Эта "штучка" до того заинтересовала меня и бабу, что последняя во все горло потребовала, чтобы он разъяснил эту штучку.

— Кажи, шкура свиная, что у тебя есть? Чем ты можешь нам во вред?.. Кажи!

Человек, лежавший в телеге, вдруг откинул полушубок и проворно сел в телеге, показывая нам почти голую спину.

— А это что, живодерная шельма? — зарычал он, стиснув зубы, и стал тыкать себя в затылок пальцем. — Что это-о?

Мы с бабой увидели, что затылок был у него разбит и волоса запеклись в крови.

— Что? что? что, гн-нусавая? — ревел человек, повернувшись к нам лицом и держась обеими руками за край телеги. — Ай присела? Нет, еще за эту штучку-то тебя, шельму, надо расстрелять!.. Аннафему!

Баба злилась, но молчала и видимо оторопела.

— Ты ловить вора — лови, а оглоблей его громыхать в это место — не показано! — продолжал мужик. — Что в законе сказано?.. Шельма! Так бы я вам, чертям, и дался, ежели б вы мне не повредили! Ду-ура! Ведь и мы с умом! Я тебе, дуре, нарочно затылок-то подставил!.. Кобыла-а! Потому нам за это снисхождают! Съешь вот!..

Сказав это, мужик снова юркнул под полушубок, снова закутался с головой и, в то время как баба не знала, что отвечать, весело говорил оттуда:

— Х-ха!.. А то дурака нашли! Нет, брат, эта штучка — мое почтение! Вот как я тебе скажу… Шельма!.. Я тебе покажу мои права!

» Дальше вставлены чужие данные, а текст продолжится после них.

-- ==== Sys2Proof/Laws/State.lean ====
section
/-! SUPPORT. What each state update does to each field, so that no proof unfolds a record update. -/

namespace Sys2Proof.Machine

variable (s : State)

/-! ### raise -/

@[simp] theorem State.raise_params (e : ErrCode) (v : Word) : (s.raise e v).params = s.params := rfl
@[simp] theorem State.raise_phase (e : ErrCode) (v : Word) : (s.raise e v).phase = s.phase := rfl
@[simp] theorem State.raise_pending (e : ErrCode) (v : Word) : (s.raise e v).pending = s.pending := rfl
@[simp] theorem State.raise_done (e : ErrCode) (v : Word) : (s.raise e v).done = s.done := rfl
@[simp] theorem State.raise_wdrop (e : ErrCode) (v : Word) : (s.raise e v).wdrop = s.wdrop := rfl
@[simp] theorem State.raise_treeValid (e : ErrCode) (v : Word) : (s.raise e v).treeValid = s.treeValid := rfl
@[simp] theorem State.raise_codesValid (e : ErrCode) (v : Word) : (s.raise e v).codesValid = s.codesValid := rfl
@[simp] theorem State.raise_payloadValid (e : ErrCode) (v : Word) : (s.raise e v).payloadValid = s.payloadValid := rfl
@[simp] theorem State.raise_err (e : ErrCode) (v : Word) : (s.raise e v).err = e := rfl
@[simp] theorem State.raise_doneIe (e : ErrCode) (v : Word) : (s.raise e v).doneIe = s.doneIe := rfl
@[simp] theorem State.raise_inLen (e : ErrCode) (v : Word) : (s.raise e v).inLen = s.inLen := rfl
@[simp] theorem State.raise_outLen (e : ErrCode) (v : Word) : (s.raise e v).outLen = s.outLen := rfl
@[simp] theorem State.raise_payLen (e : ErrCode) (v : Word) : (s.raise e v).payLen = s.payLen := rfl
@[simp] theorem State.raise_pad (e : ErrCode) (v : Word) : (s.raise e v).pad = s.pad := rfl
@[simp] theorem State.raise_bitLen (e : ErrCode) (v : Word) : (s.raise e v).bitLen = s.bitLen := rfl
@[simp] theorem State.raise_symCount (e : ErrCode) (v : Word) : (s.raise e v).symCount = s.symCount := rfl
@[simp] theorem State.raise_total (e : ErrCode) (v : Word) : (s.raise e v).total = s.total := rfl
@[simp] theorem State.raise_treeRoot (e : ErrCode) (v : Word) : (s.raise e v).treeRoot = s.treeRoot := rfl
@[simp] theorem State.raise_maxCodeLen (e : ErrCode) (v : Word) : (s.raise e v).maxCodeLen = s.maxCodeLen := rfl
@[simp] theorem State.raise_errInfo (e : ErrCode) (v : Word) : (s.raise e v).errInfo = v := rfl
@[simp] theorem State.raise_inBuf (e : ErrCode) (v : Word) : (s.raise e v).inBuf = s.inBuf := rfl
@[simp] theorem State.raise_freq (e : ErrCode) (v : Word) : (s.raise e v).freq = s.freq := rfl
@[simp] theorem State.raise_node (e : ErrCode) (v : Word) : (s.raise e v).node = s.node := rfl
@[simp] theorem State.raise_codeLen (e : ErrCode) (v : Word) : (s.raise e v).codeLen = s.codeLen := rfl
@[simp] theorem State.raise_codeBits (e : ErrCode) (v : Word) : (s.raise e v).codeBits = s.codeBits := rfl
@[simp] theorem State.raise_payload (e : ErrCode) (v : Word) : (s.raise e v).payload = s.payload := rfl
@[simp] theorem State.raise_outBuf (e : ErrCode) (v : Word) : (s.raise e v).outBuf = s.outBuf := rfl
@[simp] theorem State.raise_heap (e : ErrCode) (v : Word) : (s.raise e v).heap = s.heap := rfl
@[simp] theorem State.raise_draws (e : ErrCode) (v : Word) : (s.raise e v).draws = s.draws := rfl
@[simp] theorem State.raise_prog (e : ErrCode) (v : Word) : (s.raise e v).prog = s.prog := rfl
@[simp] theorem State.raise_sched (e : ErrCode) (v : Word) : (s.raise e v).sched = s.sched := rfl
@[simp] theorem State.raise_rdata (e : ErrCode) (v : Word) : (s.raise e v).rdata = s.rdata := rfl

/-! ### succeed -/

@[simp] theorem State.succeed_params : (s.succeed).params = s.params := rfl
@[simp] theorem State.succeed_phase : (s.succeed).phase = s.phase := rfl
@[simp] theorem State.succeed_pending : (s.succeed).pending = s.pending := rfl
@[simp] theorem State.succeed_done : (s.succeed).done = s.done := rfl
@[simp] theorem State.succeed_wdrop : (s.succeed).wdrop = s.wdrop := rfl
@[simp] theorem State.succeed_treeValid : (s.succeed).treeValid = s.treeValid := rfl
@[simp] theorem State.succeed_codesValid : (s.succeed).codesValid = s.codesValid := rfl
@[simp] theorem State.succeed_payloadValid : (s.succeed).payloadValid = s.payloadValid := rfl
@[simp] theorem State.succeed_err : (s.succeed).err = .none := rfl
@[simp] theorem State.succeed_doneIe : (s.succeed).doneIe = s.doneIe := rfl
@[simp] theorem State.succeed_inLen : (s.succeed).inLen = s.inLen := rfl
@[simp] theorem State.succeed_outLen : (s.succeed).outLen = s.outLen := rfl
@[simp] theorem State.succeed_payLen : (s.succeed).payLen = s.payLen := rfl
@[simp] theorem State.succeed_pad : (s.succeed).pad = s.pad := rfl
@[simp] theorem State.succeed_bitLen : (s.succeed).bitLen = s.bitLen := rfl
@[simp] theorem State.succeed_symCount : (s.succeed).symCount = s.symCount := rfl
@[simp] theorem State.succeed_total : (s.succeed).total = s.total := rfl
@[simp] theorem State.succeed_treeRoot : (s.succeed).treeRoot = s.treeRoot := rfl
@[simp] theorem State.succeed_maxCodeLen : (s.succeed).maxCodeLen = s.maxCodeLen := rfl
@[simp] theorem State.succeed_errInfo : (s.succeed).errInfo = 0#32 := rfl
@[simp] theorem State.succeed_inBuf : (s.succeed).inBuf = s.inBuf := rfl
@[simp] theorem State.succeed_freq : (s.succeed).freq = s.freq := rfl
@[simp] theorem State.succeed_node : (s.succeed).node = s.node := rfl
@[simp] theorem State.succeed_codeLen : (s.succeed).codeLen = s.codeLen := rfl
@[simp] theorem State.succeed_codeBits : (s.succeed).codeBits = s.codeBits := rfl
@[simp] theorem State.succeed_payload : (s.succeed).payload = s.payload := rfl
@[simp] theorem State.succeed_outBuf : (s.succeed).outBuf = s.outBuf := rfl
@[simp] theorem State.succeed_heap : (s.succeed).heap = s.heap := rfl
@[simp] theorem State.succeed_draws : (s.succeed).draws = s.draws := rfl
@[simp] theorem State.succeed_prog : (s.succeed).prog = s.prog := rfl
@[simp] theorem State.succeed_sched : (s.succeed).sched = s.sched := rfl
@[simp] theorem State.succeed_rdata : (s.succeed).rdata = s.rdata := rfl

/-! ### complete -/

@[simp] theorem State.complete_params : (s.complete).params = s.params := rfl
@[simp] theorem State.complete_phase : (s.complete).phase = .idle := rfl
@[simp] theorem State.complete_pending : (s.complete).pending = s.pending := rfl
@[simp] theorem State.complete_done : (s.complete).done = true := rfl
@[simp] theorem State.complete_wdrop : (s.complete).wdrop = s.wdrop := rfl
@[simp] theorem State.complete_treeValid : (s.complete).treeValid = s.treeValid := rfl
@[simp] theorem State.complete_codesValid : (s.complete).codesValid = s.codesValid := rfl
@[simp] theorem State.complete_payloadValid : (s.complete).payloadValid = s.payloadValid := rfl
@[simp] theorem State.complete_err : (s.complete).err = s.err := rfl
@[simp] theorem State.complete_doneIe : (s.complete).doneIe = s.doneIe := rfl
@[simp] theorem State.complete_inLen : (s.complete).inLen = s.inLen := rfl
@[simp] theorem State.complete_outLen : (s.complete).outLen = s.outLen := rfl
@[simp] theorem State.complete_payLen : (s.complete).payLen = s.payLen := rfl
@[simp] theorem State.complete_pad : (s.complete).pad = s.pad := rfl
@[simp] theorem State.complete_bitLen : (s.complete).bitLen = s.bitLen := rfl
@[simp] theorem State.complete_symCount : (s.complete).symCount = s.symCount := rfl
@[simp] theorem State.complete_total : (s.complete).total = s.total := rfl
@[simp] theorem State.complete_treeRoot : (s.complete).treeRoot = s.treeRoot := rfl
@[simp] theorem State.complete_maxCodeLen : (s.complete).maxCodeLen = s.maxCodeLen := rfl
@[simp] theorem State.complete_errInfo : (s.complete).errInfo = s.errInfo := rfl
@[simp] theorem State.complete_inBuf : (s.complete).inBuf = s.inBuf := rfl
@[simp] theorem State.complete_freq : (s.complete).freq = s.freq := rfl
@[simp] theorem State.complete_node : (s.complete).node = s.node := rfl
@[simp] theorem State.complete_codeLen : (s.complete).codeLen = s.codeLen := rfl
@[simp] theorem State.complete_codeBits : (s.complete).codeBits = s.codeBits := rfl
@[simp] theorem State.complete_payload : (s.complete).payload = s.payload := rfl
@[simp] theorem State.complete_outBuf : (s.complete).outBuf = s.outBuf := rfl
@[simp] theorem State.complete_heap : (s.complete).heap = s.heap := rfl
@[simp] theorem State.complete_draws : (s.complete).draws = s.draws := rfl
@[simp] theorem State.complete_prog : (s.complete).prog = s.prog := rfl
@[simp] theorem State.complete_sched : (s.complete).sched = s.sched := rfl
@[simp] theorem State.complete_rdata : (s.complete).rdata = s.rdata := rfl

/-! ### acknowledge -/

@[simp] theorem State.acknowledge_params (v : Word) : (s.acknowledge v).params = s.params := rfl
@[simp] theorem State.acknowledge_phase (v : Word) : (s.acknowledge v).phase = s.phase := rfl
@[simp] theorem State.acknowledge_pending (v : Word) : (s.acknowledge v).pending = s.pending := rfl
@[simp] theorem State.acknowledge_done (v : Word) : (s.acknowledge v).done = (s.done && !v.getLsbD 1) := rfl
@[simp] theorem State.acknowledge_wdrop (v : Word) : (s.acknowledge v).wdrop = (s.wdrop && !v.getLsbD 3) := rfl
@[simp] theorem State.acknowledge_treeValid (v : Word) : (s.acknowledge v).treeValid = s.treeValid := rfl
@[simp] theorem State.acknowledge_codesValid (v : Word) : (s.acknowledge v).codesValid = s.codesValid := rfl
@[simp] theorem State.acknowledge_payloadValid (v : Word) : (s.acknowledge v).payloadValid = s.payloadValid := rfl
@[simp] theorem State.acknowledge_err (v : Word) : (s.acknowledge v).err = s.err := rfl
@[simp] theorem State.acknowledge_doneIe (v : Word) : (s.acknowledge v).doneIe = s.doneIe := rfl
@[simp] theorem State.acknowledge_inLen (v : Word) : (s.acknowledge v).inLen = s.inLen := rfl
@[simp] theorem State.acknowledge_outLen (v : Word) : (s.acknowledge v).outLen = s.outLen := rfl
@[simp] theorem State.acknowledge_payLen (v : Word) : (s.acknowledge v).payLen = s.payLen := rfl
@[simp] theorem State.acknowledge_pad (v : Word) : (s.acknowledge v).pad = s.pad := rfl
@[simp] theorem State.acknowledge_bitLen (v : Word) : (s.acknowledge v).bitLen = s.bitLen := rfl
@[simp] theorem State.acknowledge_symCount (v : Word) : (s.acknowledge v).symCount = s.symCount := rfl
@[simp] theorem State.acknowledge_total (v : Word) : (s.acknowledge v).total = s.total := rfl
@[simp] theorem State.acknowledge_treeRoot (v : Word) : (s.acknowledge v).treeRoot = s.treeRoot := rfl
@[simp] theorem State.acknowledge_maxCodeLen (v : Word) : (s.acknowledge v).maxCodeLen = s.maxCodeLen := rfl
@[simp] theorem State.acknowledge_errInfo (v : Word) : (s.acknowledge v).errInfo = s.errInfo := rfl
@[simp] theorem State.acknowledge_inBuf (v : Word) : (s.acknowledge v).inBuf = s.inBuf := rfl
@[simp] theorem State.acknowledge_freq (v : Word) : (s.acknowledge v).freq = s.freq := rfl
@[simp] theorem State.acknowledge_node (v : Word) : (s.acknowledge v).node = s.node := rfl
@[simp] theorem State.acknowledge_codeLen (v : Word) : (s.acknowledge v).codeLen = s.codeLen := rfl
@[simp] theorem State.acknowledge_codeBits (v : Word) : (s.acknowledge v).codeBits = s.codeBits := rfl
@[simp] theorem State.acknowledge_payload (v : Word) : (s.acknowledge v).payload = s.payload := rfl
@[simp] theorem State.acknowledge_outBuf (v : Word) : (s.acknowledge v).outBuf = s.outBuf := rfl
@[simp] theorem State.acknowledge_heap (v : Word) : (s.acknowledge v).heap = s.heap := rfl
@[simp] theorem State.acknowledge_draws (v : Word) : (s.acknowledge v).draws = s.draws := rfl
@[simp] theorem State.acknowledge_prog (v : Word) : (s.acknowledge v).prog = s.prog := rfl
@[simp] theorem State.acknowledge_sched (v : Word) : (s.acknowledge v).sched = s.sched := rfl
@[simp] theorem State.acknowledge_rdata (v : Word) : (s.acknowledge v).rdata = s.rdata := rfl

Я пошел и думал о том, что у меня даже и таких-то прав нет, точно на воздухе висишь.

5

"Время мое проходит большею частью в молчании, а со временем надеюсь и еще лучше освоиться с этим положением. И теперь я уже мало-помалу начинаю напоминать собой богомольца, который зазимовал у доброхотного дателя: пьет, ест, зевает, крестит рот, спит — и больше ни о чем не заботится. Записывая по вечерам кое-что в записную книжку, я уже сам разыскиваю старую матушкину юбку, чтобы завесить окно, а не дожидаюсь, пока матушка сама протянется с нею к окну через мою голову и не объяснит мне, что "как бы кто не увидал — подумают, сочиняешь, обидятся, разозлятся и того наплетут, что всю жизнь не разделаешься!.." Все это я теперь знаю и исполняю сам.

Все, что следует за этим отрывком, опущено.